Liu Mengyao, Liu Shuaichen, Bao Lei, Chen Weiyi, Yang Ping, Zhou Huihui
Department of Pathology, The Affiliated Yantai Yuhuangding Hospital of Qingdao University Yantai 264001, China.
Department of Anesthesiology, Yantaishan Hospital Yantai 264001, China.
Int J Clin Exp Pathol. 2020 Nov 1;13(11):2778-2783. eCollection 2020.
Microcystic urothelial carcinoma (MUC) is a rare variant of urothelial carcinoma that is highly aggressive with poor prognosis. Due to the scarcity of cases, its histologic morphology and immunohistochemical characteristics are still not clear. This paper reports a 71-year old female patient with gross hematuria and abdominal pain. Imaging examination showed that the bladder wall was thickened, and rough. A soft tissue mass was seen in the bladder and the left lower ureter, and the boundary between the bladder and the uterus and bilateral adnexa was not clear. Multiple enlarged lymph nodes were seen around the abdominal aorta and left iliac artery. Cystoscopy showed diffuse thickening and edema of the left wall of the bladder, local rough bleeding, and histopathologic results showed that the lesions were consistent with high-grade invasive urothelial carcinoma. Radical cystectomy and bilateral ovariectomy were performed. By microscopic observation the tumor showed infiltrative growth with cystic structures of different sizes. Mitotic figures were frequent and a large amount of mucus was in the stroma. The same type of cancer was found in the left ovary. Immunohistochemistry showed CK5/6 +, p63 +, Pax-8, MUC5AC, CK7, and Ki67 was 50%. Postoperative pathology confirmed that MUC involved the left ureter with ovarian metastasis. Two months after the operation, the patient died of vascular invasion. Because tumor cells were bland in morphology and had no specific immunohistochemical markers, they were easily missed and misdiagnosed by pathologists. Here, we describe this case and analyze it with relevant literature to deepen understanding of MUC.

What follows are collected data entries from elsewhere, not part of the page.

-- ==== Sys2Proof/Machine/Units.lean ====
section
/-! DEFINITION. Reads and writes of the numbered things of the state: one home for each, an unlisted number
holding its reset value. -/

namespace Sys2Proof.Machine

def CalRunState.reset : CalRunState :=
  { scheduled := [], asked := [], done := false, lastReading := 200, lastTime := 0, readings := [] }

/-- The reading of a unit's sensor at its last successful run, 25 °C before the first (entry 13, DESIGN CHOICE). -/
def CalRunState.reading (r : CalRunState) (u : Nat) : Int := Tab.get 200 r.readings u

/-- A run of a unit is off the schedule. -/
def CalRunState.drop (r : CalRunState) (u : Nat) : CalRunState :=
  { r with scheduled := r.scheduled.filter (· ≠ u), asked := r.asked.filter (· ≠ u) }

/-- A run of a unit has ended, successful or not, at a reading and a time (R322). Entry 42, DEDUCED. -/
def CalRunState.ended (r : CalRunState) (u : Nat) (reading : Int) (t : Tq) : CalRunState :=
  { r.drop u with lastReading := reading, lastTime := t }

/-- A run of a unit has ended with success: its reading is what ΔT goes by (R315). -/
def CalRunState.ran (r : CalRunState) (u : Nat) (reading : Int) (t : Tq) : CalRunState :=
  { r.ended u reading t with done := true, readings := Tab.put 200 r.readings u reading }

/-- The time alarm `k`. -/
def State.alarm (s : State) (k : Nat) : Alarm := Tab.get Alarm.reset s.tb.alarms k

/-- The time alarm `k` set to `v`. -/
def State.setAlarm (s : State) (k : Nat) (v : Alarm) : State :=
  { s with tb := { s.tb with alarms := Tab.put Alarm.reset s.tb.alarms k v } }

/-- The time alarm `k` changed by `f`. -/
def State.modAlarm (s : State) (k : Nat) (f : Alarm → Alarm) : State := s.setAlarm k (f (s.alarm k))

/-- Trigger input `k`. -/
def State.trg (s : State) (k : Nat) : Trg := Tab.get Trg.reset s.tb.trgs k

/-- Trigger input `k` set to `v`. -/
def State.setTrg (s : State) (k : Nat) (v : Trg) : State :=
  { s with tb := { s.tb with trgs := Tab.put Trg.reset s.tb.trgs k v } }

/-- Trigger input `k` changed by `f`. -/
def State.modTrg (s : State) (k : Nat) (f : Trg → Trg) : State := s.setTrg k (f (s.trg k))

/-- Output `k`. -/
def State.out (s : State) (k : Nat) : OutState := Tab.get (OutState.reset k) s.tx.outs k

/-- Output `k` set to `v`. -/
def State.setOut (s : State) (k : Nat) (v : OutState) : State :=
  { s with tx := { s.tx with outs := Tab.put (OutState.reset k) s.tx.outs k v } }

/-- Output `k` changed by `f`. -/
def State.modOut (s : State) (k : Nat) (f : OutState → OutState) : State := s.setOut k (f (s.out k))

/-- Emitter row `k`. -/
def State.row (s : State) (k : Nat) : RowState := Tab.get RowState.reset s.tx.rows k

/-- Emitter row `k` set to `v`. -/
def State.setRow (s : State) (k : Nat) (v : RowState) : State :=
  { s with tx := { s.tx with rows := Tab.put RowState.reset s.tx.rows k v } }

/-- Emitter row `k` changed by `f`. -/
def State.modRow (s : State) (k : Nat) (f : RowState → RowState) : State := s.setRow k (f (s.row k))

/-- The STA_CONFIG table of start input `k`. -/
def State.staCfg (s : State) (k : Nat) : StaCfg := Tab.get StaCfg.reset s.tx.stas k

/-- The STA_CONFIG table of start input `k` set to `v`. -/
def State.setStaCfg (s : State) (k : Nat) (v : StaCfg) : State :=
  { s with tx := { s.tx with stas := Tab.put StaCfg.reset s.tx.stas k v } }

/-- The STA_CONFIG table of start input `k` changed by `f`. -/
def State.modStaCfg (s : State) (k : Nat) (f : StaCfg → StaCfg) : State := s.setStaCfg k (f (s.staCfg k))

/-- Shot `k`, none once it is done. -/
def State.shot (s : State) (k : Nat) : Option Shot := Tab.get none s.tx.shots k

/-- Shot `k`, none once it is done set to `v`. -/
def State.setShot (s : State) (k : Nat) (v : Option Shot) : State :=
  { s with tx := { s.tx with shots := Tab.put none s.tx.shots k v } }

/-- Shot `k`, none once it is done changed by `f`. -/
def State.modShot (s : State) (k : Nat) (f : Option Shot → Option Shot) : State := s.setShot k (f (s.shot k))

/-- The test setting of DLY output `k`. -/
def State.testCfg (s : State) (k : Nat) : TestCfg := Tab.get TestCfg.reset s.tx.tests k

/-- The test setting of DLY output `k` set to `v`. -/
def State.setTestCfg (s : State) (k : Nat) (v : TestCfg) : State :=
  { s with tx := { s.tx with tests := Tab.put TestCfg.reset s.tx.tests k v } }

/-- The test setting of DLY output `k` changed by `f`. -/
def State.modTestCfg (s : State) (k : Nat) (f : TestCfg → TestCfg) : State := s.setTestCfg k (f (s.testCfg k))

/-- The queue of loop-back lane `k`. -/
def State.lane (s : State) (k : Nat) : List TestJob := Tab.get [] s.tx.lanes k
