/-! ## Transitions of the supervisor (R296 to R299) -/

/-- The supervisor enters a state: SV_STATE publishes and the cause is raised (R220, R421). -/
def State.svGo (s : State) (r : SvRun) : State :=
  if s.sv.run = r then s
  else
    let s := { s with sv := { s.sv with run := r } }
    ((s.publish prodSvState s.now 0).cause 3).refreshSto.refreshPermit

/-- Every running sequencer is asked to stop at its next granule boundary with a reason (R104, R298), beside what is asked of
it already. -/
def State.stopSequencers (s : State) (why : Reasons) : State :=
  s.each s.runningSeqs fun s n => s.modSeq n fun q => { q with stops := q.stops ++ [{ mode := 1, reason := why }] }

/-- Entry to ECLIPSE (R298): sequencers stop, the device is in Eclipse, torque is removed. A warm reset under way runs on,
and ends in Eclipse (R303). Entry 39, DEDUCED. -/
def State.enterEclipse (s : State) : State :=
  let s := (s.svGo .eclipse).stopSequencers Reasons.safety
  { s with
    dev := { s.dev with run := if s.dev.warm then s.dev.run else .eclipse }
    sv := { s.sv with dusk := none } }

/-- The highest speed of the last window over the serving encoders, in 1/256 revolution per second (R299). -/
def State.windowSpeed (s : State) : Int :=
  s.serving.foldl (fun m e => max m (s.windowCount e * 256000 / ((s.encCfg e).cpr : Int))) 0

/-- Entry to DUSK (R299): v0 is noted, the firmware enters STOPPING (R280). Entry 37, DEDUCED. Entry 39, DEDUCED. -/
def State.enterDusk (s : State) : State :=
  let s := s.svGo .dusk
  let s := { s with sv := { s.sv with
      dusk := some (s.clock, s.windowSpeed)
      counters := { s.sv.counters with safeStops := s.sv.counters.safeStops.inc } } }
  if s.motor.run = .starting ∨ s.motor.run = .running then
    { s with motor := { s.motor with run := .stopping, atSpeed := false, target := 0 } }
  else s

/-- Entry to TWILIGHT (R298). -/
def State.enterTwilight (s : State) : State :=
  let s := s.svGo .twilight
  { s with sv := { s.sv with
      twilightFrom := s.clock
      counters := { s.sv.counters with twilightEntries := s.sv.counters.twilightEntries.inc } } }

/-- A demand of a safe stop (R295, R297): DUSK from NORMAL or TWILIGHT in Ranging, LOCKOUT from NORMAL outside. -/
def State.safeStop (s : State) : State :=
  if s.ranging then
    if s.sv.run = .normal ∨ s.sv.run = .twilight then s.enterDusk else s
  else if s.sv.run = .normal ∨ s.sv.run = .twilight then s.svGo .lockout else s

/-- ECLIPSE at once (R296): a safe stop whose ramp time has run out, from DUSK in a warm reset too (R303); LOCKOUT
outside Ranging. -/
def State.eclipseAtOnce (s : State) : State :=
  if s.sv.run = .dusk then s.enterEclipse
  else if s.ranging then
    if s.sv.run = .normal ∨ s.sv.run = .twilight then s.enterDusk.enterEclipse else s
  else if s.sv.run = .normal ∨ s.sv.run = .twilight then s.svGo .lockout else s

/-- What a power warning does to emission and torque (R407): ECLIPSE at once, or LOCKOUT outside Ranging, which an INIT that
still stands leads to. Entry 50, DEDUCED. -/
def State.warnSupervisor (s : State) : State :=
  let s := s.eclipseAtOnce
  if s.sv.run = .init then { s with sv := { s.sv with lockAtStart := true } } else s

/-- The class of a fault (R296). -/
def SvFault.cls : SvFault → FaultClass
  | .stoReadback _ | .darkReadback _ | .sstReadback _ | .encoderFailed _ => .single
  | .agreement | .direction | .slsHigh | .motorFault | .emisLimit => .demand
  | .bothEncoders | .coreMismatch | .oscillator | .supplyMonitor | .emission | .rampViolation => .stop

/-- A fault is latched. -/
def State.latch (s : State) (f : SvFault) : State :=
  if s.sv.faults.contains f then s else { s with sv := { s.sv with faults := s.sv.faults ++ [f] } }

/-- A fault is latched and reacted to by its class (R296). A single fault that is latched already is no second one. -/
def State.svFault (s : State) (f : SvFault) : State :=
  let old := s.sv.faults.contains f
  let s := s.latch f
  match f.cls with
  | .single =>
    if old then s
    else if s.sv.run = .normal then (if s.ranging then s.enterTwilight else s.svGo .lockout)
    else if s.sv.run = .twilight then s.safeStop else s
  | .demand => s.safeStop
  | .stop =>
    let s := { s with sv := { s.sv with
        emissionFault := s.sv.emissionFault || decide (f = SvFault.emission)
        counters := { s.sv.counters with stopFaults := s.sv.counters.stopFaults.inc } } }
    s.eclipseAtOnce.refreshSst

微囊性尿路上皮癌(MUC)是尿路上皮癌的一种罕见变异型,具有高度侵袭性且预后较差。由于病例稀少,其组织形态学和免疫组化特征仍不明确。本文报道一名71岁女性患者,有肉眼血尿和腹痛症状。影像学检查显示膀胱壁增厚且粗糙。膀胱及左下腹输尿管可见一软组织肿块,膀胱与子宫及双侧附件之间边界不清。腹主动脉和左髂动脉周围可见多个肿大淋巴结。膀胱镜检查显示膀胱左壁弥漫性增厚、水肿,局部粗糙出血,组织病理学结果显示病变符合高级别浸润性尿路上皮癌。行根治性膀胱切除术和双侧卵巢切除术。显微镜下观察肿瘤呈浸润性生长,有不同大小的囊性结构。核分裂象多见,间质内有大量黏液。左卵巢发现同样类型的癌。免疫组化显示CK5/6 +、p63 +、Pax-8、MUC5AC、CK7阳性,Ki67为50%。术后病理证实MUC累及左输尿管并伴有卵巢转移。术后两个月,患者因血管侵犯死亡。由于肿瘤细胞形态平淡且无特异性免疫组化标志物,病理学家容易漏诊和误诊。在此,我们描述该病例并结合相关文献进行分析,以加深对MUC的认识。